Top of Record set

-- ==== Sys2Proof/Word.lean ====
section
/-!
DEFINITION. The word of the register map (R2) and the units of time every part uses.
-/

namespace Sys2Proof

/-- A word is 32 bits (R2). -/
abbrev Word := BitVec 32

/-- One nanosecond in the unit of intervals and phases, 2^-16 ns (R4). -/
abbrev nsU : Nat := 65536

/-- One second in 2^-16 ns. -/
abbrev secU : Nat := 65536000000000

/-- One millisecond in 2^-16 ns. -/
abbrev msU : Nat := 65536000000

/-- One microsecond in 2^-16 ns. -/
abbrev usU : Nat := 65536000

/-- The whole of a Metronome tick of 2^-16 ns in the accumulator's own unit, 2^-80 ns (log 6). -/
abbrev accU : Nat := 18446744073709551616

end Sys2Proof
end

Bottom of Record set

*Exercise*:
Every line above must appear again in your reply, exactly as written.

*Solution to this task*:
-- ==== Sys2Proof/Word.lean ====
section
/-!
DEFINITION. The word of the register map (R2) and the units of time every part uses.
-/

namespace Sys2Proof

/-- A word is 32 bits (R2). -/
abbrev Word := BitVec 32

/-- One nanosecond in the unit of intervals and phases, 2^-16 ns (R4). -/
abbrev nsU : Nat := 65536

/-- One second in 2^-16 ns. -/
abbrev secU : Nat := 65536000000000

/-- One millisecond in 2^-16 ns. -/
abbrev msU : Nat := 65536000000

/-- One microsecond in 2^-16 ns. -/
abbrev usU : Nat := 65536000

/-- The whole of a Metronome tick of 2^-16 ns in the accumulator's own unit, 2^-80 ns (log 6). -/
abbrev accU : Nat := 18446744073709551616

end Sys2Proof
end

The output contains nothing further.